= PROBLEM DESCRIPTION =
In the entries below, find the line with "(modFlight (tEng t) 0 (isStep 0x13" and the line with "having taken effect, to be completed by STEP_COMPLETE.". Reproduce those two lines and every line between them exactly, and nothing more.

= LISTED ENTRIES =
####################

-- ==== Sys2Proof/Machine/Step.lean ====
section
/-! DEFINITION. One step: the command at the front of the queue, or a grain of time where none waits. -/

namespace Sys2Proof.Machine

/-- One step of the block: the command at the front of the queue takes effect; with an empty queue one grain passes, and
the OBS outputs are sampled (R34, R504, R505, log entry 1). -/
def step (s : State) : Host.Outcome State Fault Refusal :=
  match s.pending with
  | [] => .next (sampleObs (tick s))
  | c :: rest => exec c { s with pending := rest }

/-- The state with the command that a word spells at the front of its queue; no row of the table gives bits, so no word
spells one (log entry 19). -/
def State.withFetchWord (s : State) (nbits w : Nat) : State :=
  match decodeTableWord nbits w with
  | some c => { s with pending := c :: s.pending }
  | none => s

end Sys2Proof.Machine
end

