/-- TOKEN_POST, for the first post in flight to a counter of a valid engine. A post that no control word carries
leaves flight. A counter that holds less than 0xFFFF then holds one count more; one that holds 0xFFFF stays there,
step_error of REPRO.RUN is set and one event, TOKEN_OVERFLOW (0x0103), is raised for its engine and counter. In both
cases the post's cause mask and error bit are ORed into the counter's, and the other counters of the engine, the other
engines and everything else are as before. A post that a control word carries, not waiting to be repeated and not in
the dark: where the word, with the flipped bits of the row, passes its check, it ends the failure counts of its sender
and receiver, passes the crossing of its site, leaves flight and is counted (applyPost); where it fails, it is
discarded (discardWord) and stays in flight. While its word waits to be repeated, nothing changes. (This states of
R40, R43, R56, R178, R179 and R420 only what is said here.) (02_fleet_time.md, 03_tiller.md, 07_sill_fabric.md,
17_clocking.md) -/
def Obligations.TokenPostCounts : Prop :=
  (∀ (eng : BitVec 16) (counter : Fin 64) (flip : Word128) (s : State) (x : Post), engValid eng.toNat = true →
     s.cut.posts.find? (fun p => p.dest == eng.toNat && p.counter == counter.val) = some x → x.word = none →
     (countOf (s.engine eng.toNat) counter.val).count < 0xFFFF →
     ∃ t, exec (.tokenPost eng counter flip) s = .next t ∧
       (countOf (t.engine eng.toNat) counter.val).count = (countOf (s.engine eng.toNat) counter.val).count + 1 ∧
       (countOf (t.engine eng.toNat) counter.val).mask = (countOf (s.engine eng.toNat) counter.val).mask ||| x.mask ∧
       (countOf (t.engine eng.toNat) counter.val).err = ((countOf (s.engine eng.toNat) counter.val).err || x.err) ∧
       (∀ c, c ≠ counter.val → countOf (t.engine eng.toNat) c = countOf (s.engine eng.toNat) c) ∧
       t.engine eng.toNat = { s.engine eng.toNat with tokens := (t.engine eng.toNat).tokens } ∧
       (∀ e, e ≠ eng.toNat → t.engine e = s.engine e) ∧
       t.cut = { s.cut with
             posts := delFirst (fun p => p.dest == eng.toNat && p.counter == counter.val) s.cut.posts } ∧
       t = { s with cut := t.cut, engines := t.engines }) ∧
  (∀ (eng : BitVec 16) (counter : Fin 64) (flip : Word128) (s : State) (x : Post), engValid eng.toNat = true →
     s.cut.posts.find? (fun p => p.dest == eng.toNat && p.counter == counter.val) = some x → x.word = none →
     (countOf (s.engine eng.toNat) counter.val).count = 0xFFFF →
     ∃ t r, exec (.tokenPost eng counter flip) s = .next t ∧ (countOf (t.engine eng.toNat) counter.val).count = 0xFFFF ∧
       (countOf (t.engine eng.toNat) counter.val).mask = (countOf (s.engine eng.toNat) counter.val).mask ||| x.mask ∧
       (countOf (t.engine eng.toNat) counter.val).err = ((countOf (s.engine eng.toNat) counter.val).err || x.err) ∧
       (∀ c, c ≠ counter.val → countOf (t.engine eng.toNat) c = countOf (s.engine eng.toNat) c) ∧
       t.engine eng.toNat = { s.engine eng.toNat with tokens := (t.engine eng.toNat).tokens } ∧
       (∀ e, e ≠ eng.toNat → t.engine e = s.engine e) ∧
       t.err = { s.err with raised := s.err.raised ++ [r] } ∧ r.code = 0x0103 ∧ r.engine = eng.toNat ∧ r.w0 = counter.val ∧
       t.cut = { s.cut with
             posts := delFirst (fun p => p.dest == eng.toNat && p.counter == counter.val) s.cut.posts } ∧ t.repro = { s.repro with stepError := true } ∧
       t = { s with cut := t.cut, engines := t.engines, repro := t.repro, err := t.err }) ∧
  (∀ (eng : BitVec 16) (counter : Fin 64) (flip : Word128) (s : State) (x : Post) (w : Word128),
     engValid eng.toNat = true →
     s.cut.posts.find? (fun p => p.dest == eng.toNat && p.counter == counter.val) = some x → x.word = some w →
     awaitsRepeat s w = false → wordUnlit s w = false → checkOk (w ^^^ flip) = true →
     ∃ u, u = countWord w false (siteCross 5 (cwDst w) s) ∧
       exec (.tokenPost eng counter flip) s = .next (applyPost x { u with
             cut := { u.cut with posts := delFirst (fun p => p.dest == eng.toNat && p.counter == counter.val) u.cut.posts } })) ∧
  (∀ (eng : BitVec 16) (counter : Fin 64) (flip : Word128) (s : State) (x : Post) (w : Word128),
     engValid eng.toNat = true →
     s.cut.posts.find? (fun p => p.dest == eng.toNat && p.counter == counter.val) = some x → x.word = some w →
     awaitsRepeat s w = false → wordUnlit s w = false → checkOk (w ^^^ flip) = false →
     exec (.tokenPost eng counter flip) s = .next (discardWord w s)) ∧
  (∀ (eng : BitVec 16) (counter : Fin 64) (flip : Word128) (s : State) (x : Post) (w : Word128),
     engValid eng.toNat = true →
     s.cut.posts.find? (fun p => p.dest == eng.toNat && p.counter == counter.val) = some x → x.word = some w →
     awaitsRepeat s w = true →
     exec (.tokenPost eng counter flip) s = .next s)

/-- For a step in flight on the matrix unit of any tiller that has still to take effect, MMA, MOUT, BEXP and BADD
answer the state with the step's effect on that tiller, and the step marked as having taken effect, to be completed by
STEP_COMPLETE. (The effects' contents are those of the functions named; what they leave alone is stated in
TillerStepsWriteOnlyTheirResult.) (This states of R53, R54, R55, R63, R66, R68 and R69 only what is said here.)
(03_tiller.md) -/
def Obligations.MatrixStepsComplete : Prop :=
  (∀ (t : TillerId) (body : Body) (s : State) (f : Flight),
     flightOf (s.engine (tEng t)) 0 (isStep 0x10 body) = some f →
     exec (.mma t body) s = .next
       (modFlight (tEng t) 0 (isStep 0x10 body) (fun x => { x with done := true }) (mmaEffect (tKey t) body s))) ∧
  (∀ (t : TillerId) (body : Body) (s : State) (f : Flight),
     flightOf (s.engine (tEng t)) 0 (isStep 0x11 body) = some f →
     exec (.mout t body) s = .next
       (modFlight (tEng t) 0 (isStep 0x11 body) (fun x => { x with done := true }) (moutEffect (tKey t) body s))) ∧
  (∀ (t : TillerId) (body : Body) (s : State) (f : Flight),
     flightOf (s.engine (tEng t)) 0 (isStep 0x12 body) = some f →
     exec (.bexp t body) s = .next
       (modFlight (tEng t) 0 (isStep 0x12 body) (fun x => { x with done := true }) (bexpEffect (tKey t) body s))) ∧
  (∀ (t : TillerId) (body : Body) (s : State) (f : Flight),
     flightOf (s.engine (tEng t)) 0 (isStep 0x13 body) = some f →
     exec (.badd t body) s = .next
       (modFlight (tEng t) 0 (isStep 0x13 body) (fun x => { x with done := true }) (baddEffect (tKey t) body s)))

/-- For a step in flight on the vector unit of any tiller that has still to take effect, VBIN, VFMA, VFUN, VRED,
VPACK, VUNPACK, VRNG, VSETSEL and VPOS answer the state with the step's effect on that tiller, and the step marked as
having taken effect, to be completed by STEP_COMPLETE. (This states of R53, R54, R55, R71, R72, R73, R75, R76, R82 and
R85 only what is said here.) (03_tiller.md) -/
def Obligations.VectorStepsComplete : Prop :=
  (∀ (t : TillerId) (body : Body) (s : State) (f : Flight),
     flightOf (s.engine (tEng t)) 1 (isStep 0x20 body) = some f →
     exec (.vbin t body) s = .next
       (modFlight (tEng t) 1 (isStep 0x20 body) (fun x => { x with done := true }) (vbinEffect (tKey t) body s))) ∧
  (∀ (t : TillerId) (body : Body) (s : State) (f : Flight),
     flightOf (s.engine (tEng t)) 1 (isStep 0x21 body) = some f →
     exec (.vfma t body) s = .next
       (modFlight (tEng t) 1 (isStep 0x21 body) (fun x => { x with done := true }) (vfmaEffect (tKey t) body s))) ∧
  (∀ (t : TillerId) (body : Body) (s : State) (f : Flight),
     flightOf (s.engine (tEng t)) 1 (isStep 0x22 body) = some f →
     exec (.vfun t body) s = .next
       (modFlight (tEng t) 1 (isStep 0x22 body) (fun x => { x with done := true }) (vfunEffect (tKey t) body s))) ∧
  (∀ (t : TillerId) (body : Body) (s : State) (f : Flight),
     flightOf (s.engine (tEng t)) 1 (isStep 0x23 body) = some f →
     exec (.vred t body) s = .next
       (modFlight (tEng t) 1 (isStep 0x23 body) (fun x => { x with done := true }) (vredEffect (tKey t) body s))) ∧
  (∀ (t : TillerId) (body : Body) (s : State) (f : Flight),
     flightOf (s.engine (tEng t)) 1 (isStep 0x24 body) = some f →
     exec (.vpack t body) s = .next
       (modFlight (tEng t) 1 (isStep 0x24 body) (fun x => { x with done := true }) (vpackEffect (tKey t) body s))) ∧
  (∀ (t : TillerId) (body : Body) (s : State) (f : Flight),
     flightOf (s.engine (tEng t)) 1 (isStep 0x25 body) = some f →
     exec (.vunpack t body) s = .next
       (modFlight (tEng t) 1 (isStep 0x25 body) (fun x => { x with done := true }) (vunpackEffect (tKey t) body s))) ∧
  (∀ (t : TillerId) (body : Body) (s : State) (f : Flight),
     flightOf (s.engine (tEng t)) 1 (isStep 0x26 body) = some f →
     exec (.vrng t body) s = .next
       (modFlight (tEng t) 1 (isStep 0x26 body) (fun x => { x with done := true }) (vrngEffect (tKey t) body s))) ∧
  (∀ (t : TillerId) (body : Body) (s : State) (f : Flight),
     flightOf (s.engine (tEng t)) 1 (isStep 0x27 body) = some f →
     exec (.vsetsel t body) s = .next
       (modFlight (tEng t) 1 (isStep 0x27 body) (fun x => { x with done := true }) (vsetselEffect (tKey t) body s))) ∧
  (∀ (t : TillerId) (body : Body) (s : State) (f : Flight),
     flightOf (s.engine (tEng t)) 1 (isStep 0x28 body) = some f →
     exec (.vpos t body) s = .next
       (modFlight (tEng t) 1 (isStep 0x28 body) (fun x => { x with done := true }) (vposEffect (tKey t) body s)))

####################

= TASK ANSWER =
       (modFlight (tEng t) 0 (isStep 0x13 body) (fun x => { x with done := true }) (baddEffect (tKey t) body s)))

/-- For a step in flight on the vector unit of any tiller that has still to take effect, VBIN, VFMA, VFUN, VRED,
VPACK, VUNPACK, VRNG, VSETSEL and VPOS answer the state with the step's effect on that tiller, and the step marked as
having taken effect, to be completed by STEP_COMPLETE. (This states of R53, R54, R55, R71, R72, R73, R75, R76, R82 and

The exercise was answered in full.